I’ll not deny that ever since the ravages of NCLB (No Child Left Behind), the US educational establishment has gone haywire when it comes to overly frequent and educationally detrimental standardized testing. But that’s fodder for another post.
The sentiments expressed by the unknown principal are not an indictment of indiscriminate testing. They reflect the notion that the only school subjects worth mastering are narrowly defined job skills, and that feeling good about oneself is more precious than rubies.
Self-esteem over academic achievement
The letter meshes with the article in The Economist by James Astill.
Astill is a British writer currently living near Washington DC. He compares the energy with which American children are urged to excel at sports with the “lack of intellectual ambition” encountered in the US classroom. He sums up the disparity this way:
At the heart of the problem is an educational ethos that prizes building self-esteem over academic attainment. This is based on a theory that self-confidence leads to all manner of other virtues, including academic achievement, because children who feel good about themselves will love learning – right?
Anti-intellectualism pervades US culture, including US education. A side-effect of the constant effort to “make children feel good about themselves” is the unrelenting insistence on shielding children from anything that might make them feel “uncomfortable.” One of the gifts of this dedication to making learning “easy and fun” is a method of beginning reading instruction that leaves more than half of the school population semi-literate.

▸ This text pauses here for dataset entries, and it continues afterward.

-- ==== Sys2Proof/Safety.lean ====
section
/-! DEFINITION. What holds of every reachable state (10_state R36), and what a report-free run is (60_exceptions R207). -/

namespace Sys2Proof.Machine

open Sys2Proof

/-- The invariants of R36. The bounds R36 gives for values narrower than their storage; what the types already say
(8-bit registers, SP in 0..16, WAIT a 4-bit index, FB bits) is not repeated. -/
structure State.Inv (s : State) : Prop where
  /-- `0 <= PC <= 0xFFF` (R22). -/
  pcRange : s.pc.toNat ≤ 0xFFF
  /-- `0 <= I <= 0xFFF` (R23). -/
  idxRange : s.idx.toNat ≤ 0xFFF
  /-- `0 <= STACK[k] <= 0xFFF` (R24). -/
  stackRange : ∀ k : Fin 16, (s.stack[k]).toNat ≤ 0xFFF
  /-- ACC is not negative (R31). -/
  accNonneg : 0 ≤ s.acc
  /-- `ACC < 50/3`, but inside the tick loop (R31). -/
  accSmall : s.activity ≠ .ticks → s.acc < tickMs
  /-- `length(ROM) <= 3584` (R30). -/
  romLength : s.rom.length ≤ romMax
  /-- `ROM_LOADED` implies `EVER_LOADED` (R36). -/
  loadedEver : s.romLoaded = true → s.everLoaded = true
  /-- `WAIT = some r` implies `ROM_LOADED` (R36). -/
  waitLoaded : s.wait.isSome = true → s.romLoaded = true
  /-- An `ADVANCE` in progress has found a ROM loaded (R180). -/
  activeLoaded : s.activity ≠ .idle → s.romLoaded = true
  /-- The clamped elapsed time of an `ADVANCE` in progress is not negative (R180). -/
  elapsedNonneg : ∀ n e, s.activity = .cycles n e → 0 ≤ e
  /-- Without a ROM the framebuffer is blank (R153: "it then returns the all-zero grid"). -/
  unloadedBlank : s.romLoaded = false → s.fb = Vector.replicate 32 0
  /-- Memory is in its canonical form. -/
  memWf : s.mem.wf s.cfg
  /-- The parameters are within the limits of R6. -/
  cfgValid : s.cfg.valid

/-- Report-free so far: no error condition since the last reset (R207, "a claim may either assume `ERR = 0` at the end"). -/
abbrev State.clean (s : State) : Prop := s.err = 0

end Sys2Proof.Machine
end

Self-esteem derives from achievement
Children don’t need artificial boosts to their self-esteem. If they are given challenging tasks and adequate instruction, they will develop self-esteem and an interest in learning. If they are exposed to different subjects, both academic and pragmatic, they will discover their talents.
Children should not be subjected to exams for which they have not been adequately prepared. If they have been adequately prepared, and if the exams have been intelligently written, children should be able to pass them. If they don’t pass them, their parents should look for the reason. Not all children will receive “top marks,” but all should be able to demonstrate a competent level of learning.